I was not yet able to construct a document in OOo that produces the same
internal XML structure as the OD spec.


"Made the transformation user-configurable through user info variables." is a
feature, you may want to silently ignore. Otherwise, you have to test the
following: 

1. Create a user-defined document info field (in document properties) named 
"CODE_TAB_REPLACEMENT" (instead of e.g. "Info 1"). Set the value of the field to
some string (e.g. 6 space characters). Create a paragraph with fixed-width font
and start the paragraph with tab characters. In the transformed result, tab
characters are replaced with the value of the user-defined field.

2. Create another user-defined field named "CODE_JOIN_PARAGRAPHS" and set the
value either to "true" or to "false". Create a sequence of paragraphs with
fixed-width font (e.g. a code snippet), where each line is in a separate
paragraph. If the document variable is set to "true", paragraphs are treated as
simple new-lines instead of translating to a wiki paragraph break (a double
new-line character). If the value is "false", the transformation transfroms
paragraph breaks in code section as it where normal text. 

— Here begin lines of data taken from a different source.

/-! ## States to test with -/

/-- The parameters the spec's vectors use (95_test_vectors.md, Conventions). -/
def testParams : Params where
  artnetName := #v[0x41, 0x72, 0x74, 0x2D, 0x4E, 0x65, 0x74]
  cid := #v[0x10, 0x11, 0x12, 0x13, 0x14, 0x15, 0x16, 0x17, 0x18, 0x19, 0x1A, 0x1B, 0x1C, 0x1D, 0x1E, 0x1F]
  sourceName := [0x4E, 0x46, 0x43]
  rootPrefix := #v[0x00, 0x10, 0x00, 0x00, 0x41, 0x53, 0x43, 0x2D, 0x45, 0x31, 0x2E, 0x31, 0x37, 0x00, 0x00, 0x00]
  flagNibble := 0x7
  seqAdvanceOnFail := true

/-- The state after reset with those parameters. -/
def testState : State := { State.reset with params := testParams }

/-- A frame of one byte 0xAB and an open session. -/
def readyState (proto : Protocol) (answers : List Answer) : State :=
  { testState with session := true, proto := proto, frameLen := 1, frame := [(0, 0xAB)], answers := answers }

/-- The next state, if there is one. -/
def nextOf : Result → Option State
  | .next s => some s
  | .fault _ => none
  | .refused _ => none

/-- Result code, `PKT_COUNT`, `SEQ` and `SESSION` after an instruction. -/
def after (i : Instr) (s : State) : Option (ResultCode × Word × Byte × Bool) :=
  (nextOf (exec i s)).map fun t => (t.result, t.pktCount, t.seq, t.session)

/-- The word of `STATUS` after an instruction. -/
def statusAfter (i : Instr) (s : State) : Option Word := (nextOf (exec i s)).map State.statusWord

/-- What a register reads after a write of another or the same one. -/
def readAfterWrite (r : Register) (d : Word) (s : State) : Option Word :=
  (nextOf (exec (.regWrite r.addr d) s)).map fun t => t.readValue r

theorem testState_inv : testState.Inv where
  params := by decide
  poolA := by decide
  poolE := by decide
  frame := by decide
  pktCount := by decide
  idle := rfl
  unfaulted := rfl

theorem readyState_inv (proto : Protocol) (answers : List Answer) : (readyState proto answers).Inv where
  params := by change paramsWf testParams; decide
  poolA := by change poolAWf testParams []; decide
  poolE := by change poolEWf testParams []; decide
  frame := by change Memory.wf [(0, 0xAB)]; decide
  pktCount := by change (0 : Word).toNat ≤ 65536; decide
  idle := rfl
  unfaulted := rfl

theorem readyState_universes (proto : Protocol) (answers : List Answer) : (readyState proto answers).universes = 1 := by
  change chunkCount (1 : Word).toNat = 1
  decide

theorem readyState_ready (proto : Protocol) (answers : List Answer) (base : Nat) (h : base ≤ 65535) :
    (readyState proto answers).SendReady base where
  nonempty := by change (1 : Word).toNat ≠ 0; decide
  inRange := by rw [readyState_universes]; omega
  session := rfl

/-- An instruction that answers a next state, from its test. -/
theorem exists_next_of_map {α : Type} {f : State → α} {v : α} :
    ∀ {r : Result}, (nextOf r).map f = some v → ∃ t, r = .next t ∧ f t = v
  | .next t, h => ⟨t, rfl, Option.some.inj h⟩
  | .fault _, h => nomatch h
  | .refused _, h => nomatch h

theorem readyState_frameDefined (proto : Protocol) (answers : List Answer) :
    (readyState proto answers).FrameDefined := by
  intro a h
  have : a < 1 := h
  obtain rfl : a = 0 := by omega
  rfl

/-! ## Well-formedness and decoding -/

theorem test_wellFormed_base_top : (Instr.encodeSend 65535).wellFormed = true := by decide

theorem test_illFormed_base_over : (Instr.encodeSend 65536).wellFormed = false := by decide

/-- 30_encoding.md R92, OP 0x01. -/
theorem test_decode_open : decode [0x01, 0x00, 0x00, 0x00] = .ok .openSession := by decide

/-- 30_encoding.md R92, OP 0x02. -/
theorem test_decode_close : decode [0x02, 0x00, 0x00, 0x00] = .ok .closeSession := by decide

/-- 30_encoding.md R92, OP 0x03. -/
theorem test_decode_sendFrame : decode [0x03, 0x00, 0x00, 0x00] = .ok .sendFrame := by decide

/-- V-R4: 0x12340004. -/
theorem test_decode_encodeSend : decode [0x04, 0x00, 0x34, 0x12] = .ok (.encodeSend 0x1234) := by decide

/-- V-R1: `RD SEQ` is 0x018_0000_0000; data bits of a read are ignored (R90). -/
theorem test_decode_regRead : decode [0xFF, 0xFF, 0xFF, 0xFF, 0x18, 0x00] = .ok (.regRead 0x18) := by decide

/-- V-R2: `WR DEST, 0xC0A80164` is 0x110_C0A8_0164. -/
theorem test_decode_regWrite : decode [0x64, 0x01, 0xA8, 0xC0, 0x10, 0x01] = .ok (.regWrite 0x10 0xC0A80164) := by
  decide

/-- V-R4: the illegal words. -/
theorem test_decode_illegal :
    decodeCmd 0x00000000 = .error (.illegalOpcode 0x00) ∧ decodeCmd 0x00000005 = .error (.illegalOpcode 0x05) ∧
    decodeCmd 0x000000FF = .error (.illegalOpcode 0xFF) ∧ decodeCmd 0x00010003 = .error (.argumentNotZero 1) ∧
    decodeCmd 0x00020001 = .error (.argumentNotZero 2) ∧ decodeCmd 0x00000104 = .error (.reservedNotZero 1) ∧
    decodeCmd 0xFFFFFF04 = .error (.reservedNotZero 0xFF) := by decide

theorem test_decode_bad_bytes :
    decode [0x00, 0x00, 0x00, 0x00, 0x00, 0x02] = .error .notATransaction ∧ decode [0x01] = .error (.badLength 1) := by
  decide

theorem test_decodeTableWord :
    decodeTableWord 32 0x00000003 = some .sendFrame ∧ decodeTableWord 48 0x12000000003 = some (.regWrite 0x20 3) := by
  decide

/-- A placed command word is the first instruction the machine runs. -/
theorem test_withFetchWord_open : step (State.reset.withFetchWord 32 1) = exec .openSession State.reset := rfl

theorem test_withFetchWord_regWrite :
    step (State.reset.withFetchWord 48 0x10C0001FFFF) = exec (.regWrite 0x0C 0x0001FFFF) State.reset := rfl

/-! ## The wire -/

/-- V-A1, u = 0x1234. -/
theorem test_artnetHeader :
    artnetHeader testParams 0x1234 =
      [0x41, 0x72, 0x74, 0x2D, 0x4E, 0x65, 0x74, 0x00, 0x00, 0x50, 0x00, 0x0E, 0x00, 0x00, 0x34, 0x12, 0x02, 0x00] := by
  decide

/-- V-E1. -/
theorem test_e131Header :
    e131Header testParams 1 1 =
      [0x00, 0x10, 0x00, 0x00, 0x41, 0x53, 0x43, 0x2D, 0x45, 0x31, 0x2E, 0x31, 0x37, 0x00, 0x00, 0x00,
        0x72, 0x6E, 0x00, 0x00, 0x00, 0x04, 0x10, 0x11, 0x12, 0x13, 0x14, 0x15, 0x16, 0x17, 0x18, 0x19,
        0x1A, 0x1B, 0x1C, 0x1D, 0x1E, 0x1F, 0x72, 0x58, 0x00, 0x00, 0x00, 0x02, 0x4E, 0x46, 0x43] ++ zeros 64 ++
      [0x01, 0x00, 0x00, 0x01, 0x72, 0x0B, 0x02, 0xA1, 0x00, 0x00, 0x00, 0x01, 0x02, 0x01, 0x01] := by
  decide

/-- V-E3 with a flag nibble of 0. -/
theorem test_flagsLength :
    flagsLength { testParams with flagNibble := 0 } 16 = [0x02, 0x6E] ∧ flagsLength testParams 115 = [0x72, 0x0B] := by
  decide

/-- V-C1. -/
theorem test_chunkCount :
    chunkCount 1 = 1 ∧ chunkCount 512 = 1 ∧ chunkCount 513 = 2 ∧ chunkCount 33554433 = 65537 ∧
      chunkCount 0xFFFFFFFF = 8388608 := by decide

/-- V-C1, V-C2: L = 1000. -/
theorem test_chunks_1000 : (chunkStart 1, chunkLength 1000 0, chunkLength 1000 1, chunkUniverse 5 1) = (512, 512, 488, 6) := by
  decide

/-! ## Instructions -/

/-- V-O: `OPEN` with the answers ok and fail. -/
theorem test_open :
    statusAfter .openSession { testState with answers := [.ok] } = some 0x00000001 ∧
    statusAfter .openSession { testState with answers := [.fail] } = some 0x00000030 := by decide

/-- V-O: `OPEN` with a session open is not asked of the transport. -/
theorem test_open_twice : statusAfter .openSession (readyState .artnet []) = some 0x00000011 := by decide

/-- V-O: `CLOSE`. -/
theorem test_close :
    statusAfter .closeSession (readyState .artnet []) = some 0 ∧ statusAfter .closeSession testState = some 0 := by decide

/-- V-S1: the rows that send nothing. -/
theorem test_send_precedence :
    statusAfter .sendFrame testState = some 0x00000020 ∧
    statusAfter .sendFrame { testState with artnetStart := 65535, session := true } = some 0x00000021 ∧
    statusAfter .sendFrame { testState with frameLen := 600, artnetStart := 65535 } = some 0x00000040 ∧
    statusAfter .sendFrame { testState with frameLen := 600 } = some 0x00000010 := by decide

set_option maxRecDepth 4000 in
/-- V-A2 with universe 7, as a whole datagram. -/
theorem test_encodeSend_artnet :
    (nextOf (exec (.encodeSend 7) (readyState .artnet [.ok]))).map State.obs =
      some [.transportSend ⟨artnetHeader testParams 7 ++ [0xAB] ++ zeros 511, 0, 6454⟩] := by decide

/-- V-E6, first command, under both parameter values: the result, the count, `SEQ`. -/
theorem test_send_e131_fails :
    after .sendFrame (readyState .e131 [.fail]) = some (.transport, 0, 2, true) ∧
    after .sendFrame { readyState .e131 [.fail] with params := { testParams with seqAdvanceOnFail := false } } =
      some (.transport, 0, 1, true) := by decide

/-- V-E4: `SEQ` wraps. -/
theorem test_send_e131_wraps :
    after (.encodeSend 65535) { readyState .e131 [.ok] with seq := 255 } = some (.ok, 1, 0, true) := by decide

/-- V-R1: reads after reset. -/
theorem test_reads_after_reset :
    testState.readValue .e131Start = 1 ∧ testState.readValue .seq = 1 ∧ testState.readValue .status = 0 := by decide

/-- V-R3: bus faults, read and write. -/
theorem test_busFault :
    nextOf (exec (.regRead 0x21) testState) = none ∧ nextOf (exec (.regWrite 0x13 0) testState) = none := ⟨rfl, rfl⟩

/-- V-R2: reserved bits. -/
theorem test_write_reserved_bits :
    readAfterWrite .ctrl 0xFFFFFFFF testState = some 1 ∧ readAfterWrite .artnetStart 0xABCD0005 testState = some 5 ∧
    readAfterWrite .e131Start 0x0001FFFF testState = some 0xFFFF := by decide

/-- V-R2: read-only registers. -/
theorem test_write_read_only :
    readAfterWrite .status 0xFFFFFFFF testState = some 0 ∧ readAfterWrite .seq 0x55 testState = some 1 ∧
    readAfterWrite .pktCount 7 testState = some 0 := by decide

/-- P5, lines 1 to 4: `ILLEGAL`, also with an empty frame. -/
theorem test_write_illegal : statusAfter (.regWrite 0x20 0x00000104) testState = some 0x00000050 := by decide

/-- V-R5: reset with a session open. -/
theorem test_reset :
    (nextOf (step { readyState .e131 [] with seq := 8, pending := [.reset] })).map
      (fun t => (t.obs, t.seq, t.session, t.proto)) = some ([.transportClose], 1, false, .artnet) := by decide

/-- P1, lines 1 to 4, as text. -/
theorem test_assembler :
    assembleProgram "DEST 192.168.1.100\nLEN 1000 ; bytes\n\nWR CMD, 0x1\nSEND_FRAME" =
      some [.bus 0x110C0A80164, .bus 0x114000003E8, .bus 0x12000000001, .bus 0x12000000003] := by decide

/-! ## Witnesses: the hypotheses of each statement can be met -/

theorem witness_roundTrip : (Instr.encodeSend 65535).WellFormed := Nat.le_refl _

theorem witness_illegalWords :
    (∃ e, decodeCmd 0x00000500 = .error e) ∧ (∃ e, decodeCmd 0x00010002 = .error e) ∧ ∃ e, decodeCmd 0xFFFF0005 = .error e :=
  ⟨⟨_, rfl⟩, ⟨_, rfl⟩, ⟨_, rfl⟩⟩

theorem witness_mnemonics : (65535 : Nat) ≤ 65535 ∧ (65535 : Nat) < 65536 := by decide

theorem witness_pseudoInstructions :
    ((255 : Nat) ≤ 255 ∧ (0 : Nat) ≤ 255) ∧ (255 : Nat) < 256 ∧ (4294967295 : Nat) < 2 ^ 32 ∧ (65535 : Nat) < 65536 := by
  decide

theorem witness_stepRuns :
    ({ testState with pending := [.bus 0x01800000000] } : State).pending = .bus 0x01800000000 :: [] ∧
    ({ testState with pending := [.bus (writeCmdWord 0xFFFF0004)] } : State).pending =
      .bus (writeCmdWord 0xFFFF0004) :: [] ∧
    decodeCmd 0xFFFF0004 = .ok (.encodeSend 65535) ∧ testState.fault = false := ⟨rfl, rfl, by decide, rfl⟩

theorem witness_idle : testState.fault = false ∧ testState.pending = [] := ⟨rfl, rfl⟩

theorem witness_faultMark :
    ({ testState with fault := true } : State).fault = true ∧ step testState = .next testState := ⟨rfl, rfl⟩

theorem witness_place :
    testState.fault = false ∧ ∃ s : State, s = { testState with pending := [.place 0xFFFFFFFF 0x5A] } ∧
      s.pending = .place 0xFFFFFFFF 0x5A :: [] ∧ s.fault = false := ⟨rfl, _, rfl, rfl, rfl⟩

theorem witness_reset :
    ({ readyState .artnet [] with pending := [.reset] } : State).pending = .reset :: [] ∧
    ({ readyState .artnet [] with pending := [.reset] } : State).fault = false := ⟨rfl, rfl⟩

/-- A send of one universe with `RESET` after its datagram, and before it. -/
theorem witness_resetDuringSend (n : Nat) :
    ∃ s : State, s.pending = .busReset 0x12000000003 n :: [] ∧ s.Inv ∧
      sendBase (decodeBus 0x12000000003) s = some 0 ∧ s.SendReady 0 ∧ s.FrameDefined ∧
      ∀ k, k < min n s.universes → s.answerAt k = .ok := by
  have hr := readyState_ready .artnet [.ok] 0 (by decide)
  refine ⟨{ readyState .artnet [.ok] with pending := [.busReset 0x12000000003 n] }, rfl, ?_, rfl,
    ⟨hr.nonempty, hr.inRange, hr.session⟩, readyState_frameDefined .artnet [.ok], ?_⟩
  · have h := readyState_inv .artnet [.ok]
    exact ⟨h.params, h.poolA, h.poolE, h.frame, h.pktCount, h.idle, h.unfaulted⟩
  · intro k hk
    have h1 : k < (readyState .artnet [.ok]).universes := Nat.lt_of_lt_of_le hk (Nat.min_le_right _ _)
    rw [readyState_universes] at h1
    obtain rfl : k = 0 := by omega
    rfl

theorem witness_readBack : Register.ctrl ≠ .cmd ∧ ∃ t, exec (.regWrite Register.ctrl.addr 0xFFFFFFFF) testState = .next t :=
  ⟨by decide, _, rfl⟩

theorem witness_sessionCloses :
    (readyState .artnet []).session = true ∧
    ∃ t, step { readyState .artnet [] with pending := [.bus 0x12000000002] } = .next t ∧ t.session = false :=
  ⟨rfl, _, rfl, rfl⟩

theorem witness_sendsFrom :
    SendsFrom .sendFrame testState 0 ∧ SendsFrom (.encodeSend 65535) testState 65535 := ⟨.inl ⟨rfl, rfl⟩, .inr rfl⟩

theorem witness_validation : SendsFrom (.encodeSend 65535) testState 65535 ∧ testState.frameLen = 0 := ⟨.inr rfl, rfl⟩

/-- V-S2: 513 bytes at base 65535. -/
theorem witness_range :
    ∃ s : State, s = { testState with frameLen := 513 } ∧ s.frameLen ≠ 0 ∧ 65535 < 65535 + (s.frameLen.toNat + 511) / 512 - 1 :=
  ⟨_, rfl, by decide, by decide⟩

theorem witness_usage :
    ∃ s : State, s = { testState with frameLen := 512 } ∧ s.frameLen ≠ 0 ∧
      65535 + (s.frameLen.toNat + 511) / 512 - 1 ≤ 65535 ∧ s.session = false :=
  ⟨_, rfl, by decide, by decide, rfl⟩

/-- The hypotheses of the statements about a send that is ready, at the top universe: every answer ok. -/
theorem witness_successfulSend (proto : Protocol) :
    let s := readyState proto [.ok]
    SendsFrom (.encodeSend 65535) s 65535 ∧ s.Inv ∧ s.SendReady 65535 ∧ s.FrameDefined ∧
      ∀ k, k < s.universes → s.answerAt k = .ok := by
  refine ⟨.inr rfl, readyState_inv _ _, readyState_ready _ _ _ (by decide), readyState_frameDefined _ _, ?_⟩
  intro k hk
  rw [readyState_universes] at hk
  obtain rfl : k = 0 := by omega
  rfl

3. Create another user-defined field named "CODE_STYLES" and enter the name of a
paragraph style that has non fixed-width font. Create a paragraph with this
style and transform the document. The paragraph should be rendered as
preformatted text with fixed-width font in the wiki output. This customization
can be used as workaround, if the font of a code paragraph is de-facto fixed
width, but this is not marked in the ODT file as such. An example is again the
OpenDocument specification.


For "Bugfix: All '<' characters must be escaped during rendering a text block
containing </nowiki> markup", tranform the following text:

  < This < is < a < paragraph & with & multiple & xml > specials. >
  < This < is < another < paragraph & with </nowiki> & </nowiki> & multiple &
xml > specials. >

Best regards
Bernhard Haumacher

Comment 18 eric.savary 2007-10-25 10:59:09 UTC
@Bernhard: Thank you for the explanations! It works as described.

@mmp: can you please include those new features to the MediaWikiExport Spec?

1) Allow using tabs for indentation of preformatted text.
Default: Tab replaced with spaces, Can be customized using CODE_TAB_REPLACEMENT
variable as info field

2) Prevent double newlines for separating paragraphs in preformatted text by
default.
Can be turned off using CODE_JOIN_PARAGRAPHS variable, value "false" as info field

3) Suppress lists for implementing section numbering.



Verified in CWS fwk76
Comment 19 eric.savary 2007-11-02 14:57:22 UTC
Ok in m235
Comment 20 norbert2 2007-11-14 18:13:32 UTC
Issue 81833 contains a newer version of the export filter (Revision 2723).
Please inculde this one into the next OOo release.